作り手側に、空間を紹介するだけでなく、時間軸の発想も加えてほしいと思うのだ。
この空間はずっとこうであったわけではない。
今は消えてしまった町、でもどこかを掘れば再びあざやかに栄華がよみがえるかもしれないのだ。
この町の地主は誰か?
その人は、この土地をどういう経緯で手に入れたのか?
この町を、隆盛に導いた人は誰か?
今、その人はどうしている?その人の子孫の方は?


私は、奈良県の生駒の生まれである。
ケーブルの駅のそばが誕生の地だというが、ほとんど記憶はない。(あたりまえだが)
今は生駒は大きな町になっている。
大阪のベッドタウンとして、今も北へ南へと発展を続けている。
だが、そこに住む人には、私が生まれた頃の生駒など知る由もない。
近鉄生駒駅がどれだけ田舎の駅であり、王寺へ向かう支線(信貴山鉄道と昔言った)が1両電車で、駅はすべて無人駅であったことなど考えもできないだろう。

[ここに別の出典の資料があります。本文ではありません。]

-- ==== Sys2Proof/Laws/Install.lean ====
section
/-! SUPPORT. The loops of the firmware commands. -/

namespace Sys2Proof.Machine

variable {s t u : State}

/-! ## FLASH_IMAGE -/

/-- The address in flash of an offset of the image's bank (R256). -/
abbrev imageAddr (s : State) (off : Nat) : Nat := flashAddr 0 s.vars.launch s.par.biosBank off

/-- Page `p` of the image programs as asked: no cell of the page has a defect that shows (R257, U10). -/
def PageTakes (s : State) (p : Nat) : Prop :=
  ∀ k < 256, ∀ v, findCell s.defects (imageAddr s (256 * p + k)) = some v → v = s.stg.get (256 * p + k)

/-- A page of FLASH_IMAGE up to its read-back, on an erased page (R256). -/
theorem imageWrite_run (hq : Quiet s) (h : s.halted = false) (hp : s.pos.label = .fiLoad) (_hi : s.pos.i = 0)
    (hpp : s.pos.p < 256) (hk : s.lockDepth ≠ 0) (hst : ∀ a < 65536, s.stg.known a = true)
    (he : ∀ k < 256, s.flash.get (imageAddr s (256 * s.pos.p + k)) = Config.erased) :
    ∃ f x, Runs s { s with
        pos := { cmd := s.pos.cmd, label := .fiRead, i := 0, p := s.pos.p }, flash := f
        pagebuf := pageOf s.stg (256 * s.pos.p), ret := .done, xfer := x } ∧
      (∀ k < 256, f.get (imageAddr s (256 * s.pos.p + k)) =
        (findCell s.defects (imageAddr s (256 * s.pos.p + k))).getD (s.stg.get (256 * s.pos.p + k))) ∧
      ∀ a, (∀ k < 256, a ≠ imageAddr s (256 * s.pos.p + k)) → f.get a = s.flash.get a := by
  have r1 := Runs.cons hq h (by rw [hp]; simp) (runStep_fiLoad h hp hpp hst) (Runs.refl _)
  have r2 := Runs.cons (s := goto .fiWrite 0 s.pos.p { s with
      xfer := s.stg.bytes (256 * s.pos.p) 256, pagebuf := pageOf s.stg (256 * s.pos.p), ret := .done }) hq h (by simp)
    (runStep_fiWrite h rfl hpp hk) (Runs.refl _)
  refine ⟨programFlash s.defects (imageAddr s (256 * s.pos.p)) (pageOf s.stg (256 * s.pos.p)).toList s.flash, _,
    r1.trans r2, ?_, ?_⟩
  · intro k hk'
    have ha := flashAddr_add 0 s.vars.launch s.par.biosBank (256 * s.pos.p) k
    rw [get_programFlash, pageOf_length]
    have he' := he k hk'
    simp only [imageAddr] at he' ⊢
    rw [if_pos (by omega), programmed, he', ha, Nat.add_sub_cancel_left, pageOf_toList_getD hk']
    exact congrArg _ BitVec.allOnes_and
  · intro a ha
    rw [get_programFlash, pageOf_length, if_neg]
    rintro ⟨h1, h2⟩
    refine ha (a - imageAddr s (256 * s.pos.p)) (by omega) ?_
    have := flashAddr_add 0 s.vars.launch s.par.biosBank (256 * s.pos.p) (a - imageAddr s (256 * s.pos.p))
    simp only [imageAddr] at this h1 h2 ⊢
    omega

theorem imagePage_eq {f : Mem} {p : Nat} (hf : ∀ k < 256, f.get (imageAddr s (256 * p + k)) =
    (findCell s.defects (imageAddr s (256 * p + k))).getD (s.stg.get (256 * p + k))) :
    pageOf f (imageAddr s (256 * p)) = pageOf s.stg (256 * p) ↔ PageTakes s p := by
  rw [pageOf_eq_iff]
  constructor
  · intro h k hk v hv
    have h1 := hf k hk
    rw [hv, Option.getD_some] at h1
    rw [← h1, ← h k hk]
    exact congrArg f.get (flashAddr_add ..)
  · intro h k hk
    have h1 := hf k hk
    have ha : imageAddr s (256 * p) + k = imageAddr s (256 * p + k) := (flashAddr_add ..).symm
    rw [ha, h1]
    cases hv : findCell s.defects (imageAddr s (256 * p + k)) with
    | none => rfl
    | some v => exact h k hk v hv

/-- The pages of FLASH_IMAGE from one page to another, when each of them programs as asked (R256). -/
theorem imagePages_run (q : Nat) (hq256 : q ≤ 256) (n : Nat) : ∀ s : State, s.pos.p + n = q → 0 < n → Quiet s →
    s.halted = false → s.pos.label = .fiLoad → s.pos.i = 0 → s.lockDepth ≠ 0 →
    (∀ a < 65536, s.stg.known a = true) → (∀ p, s.pos.p ≤ p → p < q → PageTakes s p) →
    (∀ off, 256 * s.pos.p ≤ off → off < 65536 → s.flash.get (imageAddr s off) = Config.erased) →
    ∃ f pb cb x, Runs s { s with
        pos := { cmd := s.pos.cmd, label := if q < 256 then .fiLoad else .fiLock, i := 0
                 p := if q < 256 then q else 0 }
        flash := f, pagebuf := pb, cmpbuf := cb, progCur := stepNumber q, ret := .done, xfer := x } ∧
      (∀ off < 65536, f.get (imageAddr s off) =
        if 256 * s.pos.p ≤ off ∧ off < 256 * q then s.stg.get off else s.flash.get (imageAddr s off)) ∧
      ∀ a, (∀ off < 65536, a ≠ imageAddr s off) → f.get a = s.flash.get a := by
  induction n with
  | zero => intro s hn h0; omega
  | succ n ih =>
    intro s hn _ hq h hp hi hk hst hg he
    have hpp : s.pos.p < 256 := by omega
    obtain ⟨f, x, r1, hf1, hf2⟩ := imageWrite_run hq h hp hi hpp hk hst
      (fun k hk' => he _ (by omega) (by omega))
    have hpage := (imagePage_eq hf1).2 (hg _ (Nat.le_refl _) (by omega))
    have r2 := Runs.cons (s := { s with
        pos := { cmd := s.pos.cmd, label := .fiRead, i := 0, p := s.pos.p }, flash := f
        pagebuf := pageOf s.stg (256 * s.pos.p), ret := .done, xfer := x }) hq h (by simp)
      (runStep_fiRead h rfl hpp) (Runs.refl _)
    rw [if_pos (by exact hpage)] at r2
    have hinj : ∀ off off', imageAddr s off = imageAddr s off' → off = off' := by
      intro off off' ho
      simp only [imageAddr, flashAddr] at ho
      omega
    have hin : ∀ off < 65536, f.get (imageAddr s off) =
        if 256 * s.pos.p ≤ off ∧ off < 256 * (s.pos.p + 1) then s.stg.get off else s.flash.get (imageAddr s off) := by
      intro off ho
      split
      · have h1 := hf1 (off - 256 * s.pos.p) (by omega)
        rw [show 256 * s.pos.p + (off - 256 * s.pos.p) = off by omega] at h1
        rw [h1]
        cases hv : findCell s.defects (imageAddr s off) with
        | none => rfl
        | some v =>
          have h2 := hg s.pos.p (Nat.le_refl _) (by omega) (off - 256 * s.pos.p) (by omega) v
          rw [show 256 * s.pos.p + (off - 256 * s.pos.p) = off by omega] at h2
          exact h2 hv
      · refine hf2 _ fun k hk' hc => ?_
        have := hinj _ _ hc
        omega
    have hout : ∀ a, (∀ off < 65536, a ≠ imageAddr s off) → f.get a = s.flash.get a :=
      fun a ha => hf2 a fun k hk' => ha _ (by omega)
    generalize hcb : pageOf f (flashAddr 0 s.vars.launch s.par.biosBank (256 * s.pos.p)) = cb at r2
    have r3 := Runs.cons (s := goto .fiDraw 0 s.pos.p { s with
        pos := { cmd := s.pos.cmd, label := .fiRead, i := 0, p := s.pos.p }, flash := f, cmpbuf := cb
        pagebuf := pageOf s.stg (256 * s.pos.p), ret := .done, xfer := x }) hq h (by simp)
      (runStep_fiDraw h rfl) (Runs.refl _)
    have r4 := Runs.cons (s := goto .fiTick 0 s.pos.p { s with
        flash := f, cmpbuf := cb, progCur := stepNumber (s.pos.p + 1)
        pagebuf := pageOf s.stg (256 * s.pos.p), ret := .done, xfer := x }) hq h (by simp)
      (runStep_fiTick h rfl) (Runs.refl _)
    have r := r1.trans (r2.trans (r3.trans r4))
    by_cases hlast : s.pos.p + 1 < 256
    · rw [if_pos (by exact hlast)] at r
      by_cases hn0 : n = 0
      · have hqp : s.pos.p + 1 = q := by omega
        refine ⟨f, pageOf s.stg (256 * s.pos.p), cb, x, ?_, ?_, hout⟩
        · rw [if_pos (by omega), if_pos (by omega), ← hqp]; exact r
        · intro off ho; rw [← hqp]; exact hin off ho
      · obtain ⟨f', pb', cb', x', r5, hf1', hf2'⟩ := ih (goto .fiLoad 0 (s.pos.p + 1) { s with
            flash := f, cmpbuf := cb, progCur := stepNumber (s.pos.p + 1)
            pagebuf := pageOf s.stg (256 * s.pos.p), ret := .done, xfer := x })
          (by simp; omega) (by omega) hq h rfl rfl hk hst
          (fun p hp1 hp2 => hg p (by simp only [goto_pos] at hp1; omega) hp2)
          (fun off ho1 ho2 => by
            simp only [goto_pos] at ho1
            refine (hin off ho2).trans ?_
            rw [if_neg (by omega)]
            exact he off (by omega) ho2)
        refine ⟨f', pb', cb', x', r.trans r5, ?_, fun a ha => (hf2' a ha).trans (hout a ha)⟩
        intro off ho
        have h3 : f'.get (imageAddr s off) = if 256 * (s.pos.p + 1) ≤ off ∧ off < 256 * q then s.stg.get off
          else f.get (imageAddr s off) := hf1' off ho
        rw [h3, hin off ho]
        split_ifs <;> first | omega | rfl
    · rw [if_neg (by exact hlast)] at r
      have hqp : s.pos.p + 1 = q := by omega
      refine ⟨f, pageOf s.stg (256 * s.pos.p), cb, x, ?_, ?_, hout⟩
      · rw [if_neg (by omega), if_neg (by omega), ← hqp]; exact r
      · intro off ho; rw [← hqp]; exact hin off ho
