/-- The end of INSTALL_RECEIVE: the port closed, the image padded and the trailer stored (R250, R253, R254). -/
theorem installed_run {blocks : List (Vector Byte 128)} {rest : List Byte} {sram : Mem} {free : Nat}
    {ph : Phase} {bb : Vector Byte 128} {m : Mem} {v : Vars} {r : Ret} (hq : Quiet s) (hi : Idle s)
    (hlen : blocks.length ≤ 512) (hv : v.status.failed = false)
    (hin : ∀ k < 128 * blocks.length, m.get k = xorFrom 0 ((streamOf blocks).take (k + 1))) :
    ∃ m', Runs (s.installed blocks rest sram free ph bb m v r) (finish .complete
        { s.installed blocks rest sram free .awaitStart bb m' v .done with portOpen := false, rxie := false }) ∧
      ∀ off < 65536, m'.get off =
        if 0xFFF0 ≤ off then (Config.trailer blocks.length).toList.getD (off - 0xFFF0) 0
        else if 128 * blocks.length ≤ off then Config.padByte
        else xorFrom 0 ((streamOf blocks).take (off + 1)) := by
  have hcount : (BitVec.ofNat 16 blocks.length).toNat = blocks.length := Nat.mod_eq_of_lt (by omega)
  obtain ⟨m', hrun, hget⟩ := finishInstall_run (s := s.installed blocks rest sram free ph bb m v r) hq hi.1 rfl hv
    (by rw [hcount]; exact hlen)
  refine ⟨m', hrun, fun off hoff => ?_⟩
  rw [hget off hoff, hcount]
  split_ifs with htrailer hpad
  · rfl
  · rfl
  · exact hin off (by omega)

end Install

/-- Settles O49: the start, the blocks up to the closing of the port, the padding and the trailer. -/
theorem installReceiveDecodesAndPads : Obligations.InstallReceiveDecodesAndPads := by
  intro s a0 a1 blocks rest hq hi hactive hc hdelta hlen hr
  obtain ⟨t, sram, free, v, hexec, ht, hbegin, hsram⟩ := install_begins hq hi hactive a0 a1
  obtain ⟨ph, bb, m, v', r, hblocks, hok, hin⟩ := installing_reachesClose sram free v hq hi hc hdelta hlen hr
  obtain ⟨m', hend, hstg⟩ := installed_run (rest := rest) (sram := sram) (free := free) (ph := ph) (bb := bb) (r := r)
    hq hi hlen hok hin
  exact ⟨t, _, m', sram, free, bb, hexec, hbegin.trans (hblocks.trans hend), ht, hsram, hstg, rfl⟩

/-- Settles O50: by the run of each end, through the clean-up. -/
theorem failedInstallTouchesNoFlash : Obligations.FailedInstallTouchesNoFlash := by
  intro s a0 a1 rest hq
  constructor
  · intro hi hactive hdelta
    obtain ⟨t, sram, free, v, hexec, ht, hbegin, hsram⟩ := install_begins hq hi hactive a0 a1
    refine ⟨fun blocks hc hlen hr => ?_, fun blocks seq nseq hc hlen hr hbad => ?_, fun hc => ?_,
      fun units hc hlen hu hr => ?_, fun blocks units hc hne hlen hunits hu hr => ?_⟩
    · obtain ⟨x, hblocks, hx⟩ := installing_storesBlocks (free := free) (v := v) hq hi hc hdelta hsram hr hlen
      have hend := can_run (hx.quiet.trans hq) (hx.live.trans hi.1) (congrArg SeqPos.label hx.pos)
        (hx.key.trans hc) hx.rxq
      refine install_fails hq hi hexec ht (hbegin.trans (hblocks.trans hend)) rfl
        { hx with } hx.sram fun u hstg hrxq hcount _ => ?_
      exact ⟨hrxq, hcount.trans hx.count, fun a ha => hstg ▸ hx.stg a ha⟩
    · obtain ⟨x, hblocks, hx⟩ := installing_storesBlocks (free := free) (v := v) hq hi hc hdelta hsram hr hlen
      have hend := badHeader_run (hx.quiet.trans hq) (hx.live.trans hi.1) (congrArg SeqPos.label hx.pos)
        (hx.key.trans hc) hx.rxq (headerOk_eq_false (by rw [hx.seq]; exact hbad))
      refine install_fails hq hi hexec ht (hbegin.trans (hblocks.trans hend)) rfl
        { hx with } hx.sram fun u hstg _ hcount _ => ?_
      exact ⟨hcount.trans hx.count, fun a ha => hstg ▸ hx.stg a ha⟩
    · have hend := self_run (s := s.installing sram free v) hq hi.1 rfl hc
      exact install_fails hq hi hexec ht (hbegin.trans hend) rfl {} hsram
        fun u hstg hrxq hcount hlog => ⟨hstg, hrxq, hcount, hlog⟩
    · obtain ⟨bb, v', hend⟩ := tooManyBadUnits_run (s := s.installing sram free v) hq hi.1 rfl hc hu
        (by rintro rfl; cases hlen) hr (by rw [hlen]; rfl)
      rw [hlen] at hend
      exact install_fails hq hi hexec ht (hbegin.trans hend) rfl {} hsram
        fun u hstg hrxq hcount hlog => ⟨hstg, hrxq, hcount, hlog⟩
    · obtain ⟨x, hblocks, hx⟩ := installing_storesBlocks (free := free) (v := v) hq hi hc hdelta hsram hr hlen
      have hretry : x.xmRetry = 0 := hx.retry.trans (if_neg hne)
      obtain ⟨bb, v', hend⟩ := tooManyBadUnits_run (hx.quiet.trans hq) (hx.live.trans hi.1) hx.pos (hx.key.trans hc)
        (by rw [hx.seq]; exact hu) (by rintro rfl; cases hunits) hx.rxq (by rw [hretry, hunits]; rfl)
      refine install_fails hq hi hexec ht (hbegin.trans (hblocks.trans hend)) rfl
        { hx with cmd := rfl } hx.sram fun u hstg hrxq hcount hlog => ?_
      refine ⟨hrxq, hcount.trans hx.count, hlog.trans ?_, fun a ha => hstg ▸ hx.stg a ha⟩
      rw [hunits]
      calc x.txlog ++ primingByte x.xmRetry :: List.replicate 10 Config.NAK
          = (x.txlog ++ [primingByte x.xmRetry]) ++ List.replicate 10 Config.NAK := by rw [List.append_assoc]; rfl
        _ = _ := by rw [hx.log, List.append_assoc]; rfl
  · intro hlive hcmd hl hc
    have hpoll := runStep_rcPoll hlive hl
    rw [if_pos hc] at hpoll
    have hself := runStep_rcSelf (s := goto .rcSelf 0 0 { s with ret := .flag true }) hlive rfl
    exact ⟨_, Runs.cons hq hlive (by simp [hl]) hpoll (Runs.cons hq hlive (by simp) hself
      (installFails_run (by exact hq) (by exact hlive) (by exact hcmd) rfl)), rfl⟩

end Sys2Proof.Machine
end
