-- ==== Sys2Proof/Word.lean ====
section
/-! DEFINITION. The words of the module: bytes, register words and the index types of its parts
(cores R12, halls R12, links R19, stacks R320, banners R389, functions R366, queues R370). -/

namespace Sys2Proof

/-- A byte; every multi-byte quantity is little-endian (R6). -/
abbrev Byte := BitVec 8
/-- A 32-bit register of BAR0 (R474), a constant register or a lane. -/
abbrev Word := BitVec 32

/-- Core index 0-159 (R12). -/
abbrev CoreId := Fin 160
/-- Hall H0-H19 (R12). -/
abbrev HallId := Fin 20
/-- Link L0-L63 (R19). -/
abbrev LinkId := Fin 64
/-- Near-tier stack N0-N7 (R320). -/
abbrev StackId := Fin 8
/-- Gallery image slot 0-7 (R299). -/
abbrev SlotId := Fin 8
/-- Banner 0-7 (R389). -/
abbrev Banner := Fin 8
/-- Command source: PF0-PF3 (Table 17.1); 4 is the MCTP sideband (R387). -/
abbrev FnId := Fin 5
/-- Queue Q0-Q15 of a function (R370). -/
abbrev QueueId := Fin 16
/-- Service core SC0-SC5 (R17). -/
abbrev ScId := Fin 6

end Sys2Proof
end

線路沿いには、在原業平が「からくれないに水くくるとは」と詠んだ龍田川が流れ、その水は岩すべりで遊べるほど清澄であったこともイメージできないはず。
当時を知る人に語って欲しいことはたくさんある。
私が育った、大阪市旭区千林、あのダイエー発祥の地である。
辛うじて、「主婦の店」として始まった頃の記憶はあるが、そのあたりの話をもっと知りたいとよく思った。
野坂昭如さんの「エロ事師たち」という小説、その舞台も又、この千林なのである。
だいぶ前の「アサヒグラフ」に、小説の舞台ということで野坂さんが千林に来られたという記事があった。
写真を見て、びっくり。
それは、私の家のそばの駄菓子屋の前だったからだ。
へえ〜、この町が小説の舞台だったのか〜。
コミュニティFMだったら、もっと町を丁寧にとりあげてくれるのではないか、と思わないでもない。
ここはもと川が流れていて、強い雨が降るたびに浸水していたとかいう話、きっとその類の話がいくらでもあるはずだ。
少なくとも、私はそんな話をしてくれるラジオが好きだ。
どの店の何がおいしいという話だけでなく、時間軸上の町の話をぜひ聞かせてほしいと思っている。